WHAT TO DO:
Starting at the line with "The world with" and going on through the line with "w, Bool.false_eq_true, if_false]", reproduce each line in the records below exactly and nothing more.

START SUPPLIED MATERIAL

-- ==== Sys2Proof/Tests/Slice0.lean ====
section
/-! SUPPORT. Tests: terms that `WellFormed` refuses, words of the spec that decode, single steps, and for each statement of the
certificate a state and operands that meet its hypotheses. -/

namespace Sys2Proof.Tests

open Machine

set_option Elab.async false

/-! ### A small world: one context whose first GiB of addresses lies at the same physical places -/

def s8 : Hd := { len := .l64, s := true }
def n8 : Hd := { len := .l64, s := false }
def home : Focus := { ctx := 1, lc := 0, pos := 0 }

/-- The tables of levels 4 to 2 with one leaf of 1 GiB, read-only or with every permission, and the cluster mask; of the second GiB page 1
is mapped to frame 59, and the entry of page 2 names frame 57 with V = 0. -/
def tablesOf (ro : Bool) : Tab Byte :=
  Mem.write (Mem.write (Mem.write (Mem.write (Mem.write (Mem.write (Mem.write [] 0x10000 (leBytes 8 0x12001)) 0x12000 (leBytes 8 0x14001)) 0x14000
    (leBytes 8 (if ro then 0x13 else 0x73) ++ leBytes 8 0 ++ leBytes 8 0x16001)) 0x16000 (leBytes 8 0x18001)) 0x18010 (leBytes 8 0x3B0073))
    0x18020 (leBytes 8 0x390072)) 0x50000 (List.replicate 12 0xFF)
def worldMem : Tab Byte := tablesOf false

def worldRec : CreateRec :=
  { clusters := 1, root := 0x10000, csets := 0x50000, ncsets := 1, pooln := 8, pool := 0x3000000, images := 0x4000000,
    counters := 0x2200000, notifyq := 0x2100000, ovfrings := 0x20000000, ccb := 0x2000000, sealarea := 0x38000000, supcore := 8 }

def worldCtx : Ctx := { status := .live, cr := worldRec, placement := (List.range 16).map (fun l => (l, BitVec.ofNat 32 (2 ^ 31 + l % 8))),
                        poolFree := [0, 1, 2, 3], nextCid := 10 }

def running : Slot := { mode := .running, pc := 0x200000, region := 0x200000, cid := 1, k := [(1, BitVec.allOnes 48)] }

/-- The world with slot `t` in focus, more memory `m` and context `c`. -/
def world (t : Slot) (c : Ctx) (m : Tab Byte) : State :=
  { mem := m, slots := [(home.key, t)], ctxs := [(1, c)], focus := home
    owners := (List.range 8).map (fun p => (p, ownerOf 1)), frames := (List.range 64).map (fun f => (f, 1)) }

theorem world_slot (t : Slot) (c : Ctx) (m : Tab Byte) : (world t c m).slot = t := by
  show Tab.get {} [(home.key, t)] home.key = t
  simp [Tab.get]

/-- What the lemmas of this part need of a state. -/
structure InW (ro : Bool) (s : State) : Prop where
  rec0   : (s.ctxOf 1).cr = worldRec
  tables : ∀ x, x < 0x60000 → Mem.read s.mem x = Mem.read (tablesOf ro) x
  frames : ∀ f, f < 64 → Tab.get 0 s.frames f = 1
  clean  : s.poison = []
  folded : (s.ctxOf 1).partials = []
abbrev InWorld (s : State) : Prop := InW false s

/-- What the walk of the tables needs of it. -/
structure Walks (ro : Bool) (s : State) : Prop where
  root   : (s.ctxOf 1).cr.root = 0x10000
  one    : (s.ctxOf 1).cr.ncsets = 1
  tables : ∀ x, x < 0x60000 → Mem.read s.mem x = Mem.read (tablesOf ro) x
  clear  : ∀ f, f < 64 → frameMode (Tab.get 0 s.frames f).toNat = 0
  clean  : s.poison = []
  folded : (s.ctxOf 1).partials = []
theorem InW.walks {ro : Bool} {s : State} (h : InW ro s) : Walks ro s :=
  ⟨by rw [h.rec0]; rfl, by rw [h.rec0]; rfl, h.tables, fun f hf => by rw [h.frames f hf]; decide, h.clean, h.folded⟩

theorem seen_byte (s : State) {c : Ctx} (h : c.partials = []) (a : Nat) : s.seenByte c a = s.physByte a := by simp [State.seenByte, h]
theorem seen_nat (s : State) {c : Ctx} (h : c.partials = []) : ∀ n a, s.seenNat c a n = s.physNat a n
  | 0, _ => rfl
  | n + 1, a => by rw [State.seenNat, State.physNat, seen_byte s h, seen_nat s h n]

theorem physNat_congr {s t : State} {n : Nat} (h : ∀ x, x < n → Mem.read s.mem x = Mem.read t.mem x) (hn : n ≤ winBase) :
    ∀ k a, a + k ≤ n → s.physNat a k = t.physNat a k
  | 0, _, _ => rfl
  | k + 1, a, ha => by
    have w : inWindow a = false := by simp [inWindow]; omega
    simp only [State.physNat, State.physByte, w, Bool.false_eq_true, if_false]
    rw [h a (by omega), physNat_congr h hn k (a + 1) (by omega)]

def world0 (ro : Bool) : State := world running worldCtx (tablesOf ro)

theorem tables0 (ro : Bool) : (world0 ro).physNat 0x10000 8 = 0x12001 ∧ (world0 ro).physNat 0x10008 8 = 0 ∧ (world0 ro).physNat 0x12000 8 = 0x14001 ∧
    (world0 ro).physNat 0x12008 8 = 0 ∧ (world0 ro).physNat 0x14000 8 = (if ro then 0x13 else 0x73) ∧ (world0 ro).physNat 0x14008 8 = 0 := by
  cases ro <;> decide +kernel

def worldLeaf (va : Nat) (ro : Bool := false) : Leaf :=
  { pa := va, r := true, w := !ro, x := !ro, mode := 0, key := 0, home := 0, acnt := 0, cset := 0, level := 2 }

theorem InW.frame {ro : Bool} {s : State} (h : InW ro s) {a : Nat} (ha : a < 0x400000) : s.frame a = 1 := by
  rw [State.frame, h.frames (a / 65536) (by omega)]; rfl

theorem inHbm_low {a : Nat} (ha : a < 0x400000) : inHbm a = true := decide_eq_true (Nat.lt_trans ha (by decide))

theorem Walks.table {ro : Bool} {s : State} (h : Walks ro s) (ctx : Nat) (c : Ctx) {a : Nat} (ha : a < 0x400000) : s.tableFault ctx c a = none := by
  have e : frameMode (s.frame a) = 0 := h.clear (a / 65536) (by omega)
  simp [State.tableFault, inHbm_low ha, e, State.poisoned, h.clean, Tab.get]

theorem low_table {ro : Bool} {s : State} (h : Walks ro s) (ctx va n a : Nat) (c : Ctx) (f : field va (levelShift n) (levelBits n) = 0) (ha : a < 0x400000)
    (hc : c.partials = []) :
    s.tableEntry ctx c va n a =
      (let w0 := s.physNat a 8
       let w1 := s.physNat (a + 8) 8
       let next := field w0 9 39 * 512
       if w0 % 2 = 0 then .error .pageAbsent
       else if field w0 1 1 = 1 then (if leafOk c va n w0 w1 then .ok (.inl (leafOf va n w0 w1)) else .error .protection)
       else if n ≠ 0 ∧ w0 = next + 1 ∧ w1 = 0 ∧ next % (16 * 2 ^ levelBits (n - 1)) = 0 ∧ inHbm next = true then .ok (.inr next)
       else .error .protection) := by
  unfold State.tableEntry
  simp only [f, Nat.mul_zero, Nat.add_zero, h.table ctx c ha, seen_nat s hc]

theorem Walks.leaf {ro : Bool} {s : State} (h : Walks ro s) {va : Nat} (hv : va < 2 ^ 30) : s.leaf 1 va = .ok (worldLeaf va ro) := by
  have t := tables0 ro
  have e : ∀ k a, a + k ≤ 0x60000 → s.physNat a k = (world0 ro).physNat a k := physNat_congr (t := world0 ro) h.tables (by decide)
  have f4 : field va (levelShift 4) (levelBits 4) = 0 := by simp only [field, levelShift, levelBits]; omega
  have f3 : field va (levelShift 3) (levelBits 3) = 0 := by simp only [field, levelShift, levelBits]; omega
  have f2 : field va (levelShift 2) (levelBits 2) = 0 := by simp only [field, levelShift, levelBits]; omega
  have r := h.root
  have n := h.one
  have m : va % 2 ^ 30 = va := Nat.mod_eq_of_lt hv
  have v4 : s.tableEntry 1 (s.ctxOf 1) va 4 0x10000 = .ok (.inr 0x12000) := by
    rw [low_table h _ _ _ _ _ f4 (by decide) h.folded, e _ _ (by decide), e _ _ (by decide), t.1, t.2.1]; rfl
  have v3 : s.tableEntry 1 (s.ctxOf 1) va 3 0x12000 = .ok (.inr 0x14000) := by
    rw [low_table h _ _ _ _ _ f3 (by decide) h.folded, e _ _ (by decide), e _ _ (by decide), t.2.2.1, t.2.2.2.1]; rfl
  have ok : leafOk (s.ctxOf 1) va 2 (if ro then 0x13 else 0x73) 0 = true := by
    have g : va - va % 2 ^ 30 = 0 := by omega
    simp only [leafOk, levelShift, n, g]; cases ro <;> decide
  have z : leafOf va 2 (if ro then 0x13 else 0x73) 0 = worldLeaf va ro := by
    have q : field (if ro then 0x13 else 0x73) 16 32 * 65536 + va % 2 ^ 30 = va := by rw [m]; cases ro <;> simp [field]
    simp only [leafOf, levelShift, q]; cases ro <;> rfl
  have v2 : s.tableEntry 1 (s.ctxOf 1) va 2 0x14000 = .ok (.inl (worldLeaf va ro)) := by
    rw [low_table h _ _ _ _ _ f2 (by decide) h.folded, e _ _ (by decide), e _ _ (by decide), t.2.2.2.2.1, t.2.2.2.2.2]
    simp only [ok, z]; cases ro <;> rfl
  have hr : (0x10000 : Nat) % 4096 = 0 ∧ inHbm 0x10000 = true := by decide
  simp only [State.leaf, r, hr, and_self, if_true, State.walk, v4, v3, v2, walked]

theorem InW.leaf {ro : Bool} {s : State} (h : InW ro s) {va : Nat} (hv : va < 2 ^ 30) : s.leaf 1 va = .ok (worldLeaf va ro) := h.walks.leaf hv

theorem InW.mask {ro : Bool} {s : State} (h : InW ro s) {lc : Nat} (hl : lc < 768) : s.csetOk 1 lc 0 = true := by
  have e : ∀ x, x < 0x60000 → s.physByte x = (world0 ro).physByte x := by
    intro x hx
    have w : inWindow x = false := by rw [inWindow, decide_eq_false (by unfold winBase; omega), Bool.false_and]
    simp only [State.physByte, w, Bool.false_eq_true, if_false, h.tables x hx]; rfl
  have l : s.leaf 1 0x50000 = .ok (worldLeaf 0x50000 ro) := h.leaf (by decide)
  have c : (s.ctxOf 1).cr.csets = 0x50000 := by rw [h.rec0]; rfl
  have k : (List.range 16).map (fun i => s.physByte (0x50000 + i)) = List.replicate 12 0xFF ++ List.replicate 4 0 := by
    have : (List.range 16).map (fun i => s.physByte (0x50000 + i)) = (List.range 16).map (fun i => (world0 ro).physByte (0x50000 + i)) :=
      List.map_congr_left (fun i hi => e _ (by have := List.mem_range.1 hi; omega))
    rw [this]; cases ro <;> decide +kernel
  have p : s.peekBytes 1 (((s.ctxOf 1).cr.csets).toNat + 16 * 0) 16 = some (List.replicate 12 0xFF ++ List.replicate 4 0) := by
    rw [c]
    show s.peekBytes 1 0x50000 16 = _
    unfold State.peekBytes
    rw [if_pos (by decide)]; simp only [l, worldLeaf, seen_byte s h.folded, k]
  unfold State.csetOk State.peekNat
  rw [p]
  have : leNat (List.replicate 12 (0xFF : Byte) ++ List.replicate 4 0) = 2 ^ 96 - 1 := by decide
  simp only [Option.map_some, this]
  have : ∀ j, j < 96 → decide ((2 ^ 96 - 1) / 2 ^ j % 2 = 1) = true := by decide
  exact this (lc / 8) (by omega)

/-- The context of a state puts no reserved or held record into the first four MiB. -/
def Unheld (s : State) : Prop := (s.ctxOf 1).graphs = [] ∧ (s.ctxOf 1).loop = none

theorem InW.check {ro : Bool} {s : State} (h : InW ro s) (w : Who) (need : Need) {va n : Nat} (hw : w.ctx = 1) (hl : w.lc < 768)
    (hu : w.engine = true ∨ Unheld s ∨ need = .r) (hn : 0 < n) (hv : va + n ≤ 0x400000) (hr : ro = false ∨ need = .r := by first | exact Or.inl rfl | exact Or.inr rfl) :
    s.checkGlobal w need va n = .ok { key := va, len := n, off := va } := by
  have l : s.leaf 1 va = .ok (worldLeaf va ro) := h.leaf (by omega)
  have al : (worldLeaf va ro).allows need = true := by
    rcases hr with rfl | rfl
    · cases need <;> rfl
    · rfl
  have rs : (s.ctxOf 1).reserved w.sup va n = false := by
    have a : overlap va n (s.ctxOf 1).cr.ccb.toNat 8192 = false := by
      rw [h.rec0]; simp [overlap, worldRec]; omega
    have b : overlap va n (s.ctxOf 1).cr.ovfrings.toNat (768 * (s.ctxOf 1).ringN * 64) = false := by
      rw [h.rec0]; simp [overlap, worldRec]; omega
    simp [Ctx.reserved, a, b]
  have hd : (need.writes && !w.engine && s.held 1 va n) = false := by
    rcases hu with e | ⟨g, q⟩ | e
    · simp [e]
    · simp [State.held, Ctx.held, g, q]
    · simp [e, Need.writes]
  have iw : inWindow va = false := by rw [inWindow, decide_eq_false (by unfold winBase; omega), Bool.false_and]
  have ct : s.controller 1 (worldLeaf va ro) va = none := by
    have o : frameOwner 1 = 1 := by decide
    have m : frameMode 1 = 0 := by decide
    simp [State.controller, iw, h.frame (show va < 0x400000 by omega), o, m, worldLeaf]
  have ig : s.integrity (worldLeaf va ro) va n need.writes = false := by
    simp [State.integrity, h.clean, Tab.get, worldLeaf]
  have pa : (worldLeaf va ro).pa = va := rfl
  have cs : (w.csets && !s.csetOk 1 w.lc (worldLeaf va ro).cset) = false := by
    have : (worldLeaf va ro).cset = 0 := rfl
    rw [this, h.mask hl]; simp
  unfold State.checkGlobal
  simp only [hw, l, al, rs, hd, cs, pa, iw, ct, ig, Bool.not_true, Bool.or_false, Bool.false_and, Bool.and_false,
    Bool.false_eq_true, if_false, Bool.not_false]

theorem InW.draw {ro : Bool} {s : State} (h : InW ro s) (d : Nat) : InW ro { s with draws := d } := ⟨h.rec0, h.tables, h.frames, h.clean, h.folded⟩

theorem InW.piece {ro : Bool} {s : State} (h : InW ro s) (w : Who) (need : Need) {va n : Nat} (hw : w.ctx = 1) (hl : w.lc < 768)
    (hu : w.engine = true ∨ Unheld s ∨ need = .r) (hn : 0 < n) (hv : va + n ≤ 0x400000) (hp : va % 65536 + n ≤ 65536) (hr : ro = false ∨ need = .r := by first | exact Or.inl rfl | exact Or.inr rfl) :
    s.checkPiece w need (.glob va) n = .ok [{ key := va, len := n, off := va }] := by
  have c : cut64K va n = [(va, n)] := by simp only [cut64K]; rw [if_pos (by omega)]
  simp only [State.checkPiece, c, List.mapM_cons, List.mapM_nil, h.check w need hw hl hu hn hv hr]
  rfl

END SUPPLIED MATERIAL

WRITTEN REPLY:
/-- The world with slot `t` in focus, more memory `m` and context `c`. -/
def world (t : Slot) (c : Ctx) (m : Tab Byte) : State :=
  { mem := m, slots := [(home.key, t)], ctxs := [(1, c)], focus := home
    owners := (List.range 8).map (fun p => (p, ownerOf 1)), frames := (List.range 64).map (fun f => (f, 1)) }

theorem world_slot (t : Slot) (c : Ctx) (m : Tab Byte) : (world t c m).slot = t := by
  show Tab.get {} [(home.key, t)] home.key = t
  simp [Tab.get]

/-- What the lemmas of this part need of a state. -/
structure InW (ro : Bool) (s : State) : Prop where
  rec0   : (s.ctxOf 1).cr = worldRec
  tables : ∀ x, x < 0x60000 → Mem.read s.mem x = Mem.read (tablesOf ro) x
  frames : ∀ f, f < 64 → Tab.get 0 s.frames f = 1
  clean  : s.poison = []
  folded : (s.ctxOf 1).partials = []
abbrev InWorld (s : State) : Prop := InW false s

/-- What the walk of the tables needs of it. -/
structure Walks (ro : Bool) (s : State) : Prop where
  root   : (s.ctxOf 1).cr.root = 0x10000
  one    : (s.ctxOf 1).cr.ncsets = 1
  tables : ∀ x, x < 0x60000 → Mem.read s.mem x = Mem.read (tablesOf ro) x
  clear  : ∀ f, f < 64 → frameMode (Tab.get 0 s.frames f).toNat = 0
  clean  : s.poison = []
  folded : (s.ctxOf 1).partials = []
theorem InW.walks {ro : Bool} {s : State} (h : InW ro s) : Walks ro s :=
  ⟨by rw [h.rec0]; rfl, by rw [h.rec0]; rfl, h.tables, fun f hf => by rw [h.frames f hf]; decide, h.clean, h.folded⟩

theorem seen_byte (s : State) {c : Ctx} (h : c.partials = []) (a : Nat) : s.seenByte c a = s.physByte a := by simp [State.seenByte, h]
theorem seen_nat (s : State) {c : Ctx} (h : c.partials = []) : ∀ n a, s.seenNat c a n = s.physNat a n
  | 0, _ => rfl
  | n + 1, a => by rw [State.seenNat, State.physNat, seen_byte s h, seen_nat s h n]

theorem physNat_congr {s t : State} {n : Nat} (h : ∀ x, x < n → Mem.read s.mem x = Mem.read t.mem x) (hn : n ≤ winBase) :
    ∀ k a, a + k ≤ n → s.physNat a k = t.physNat a k
  | 0, _, _ => rfl
  | k + 1, a, ha => by
    have w : inWindow a = false := by simp [inWindow]; omega
    simp only [State.physNat, State.physByte, w, Bool.false_eq_true, if_false]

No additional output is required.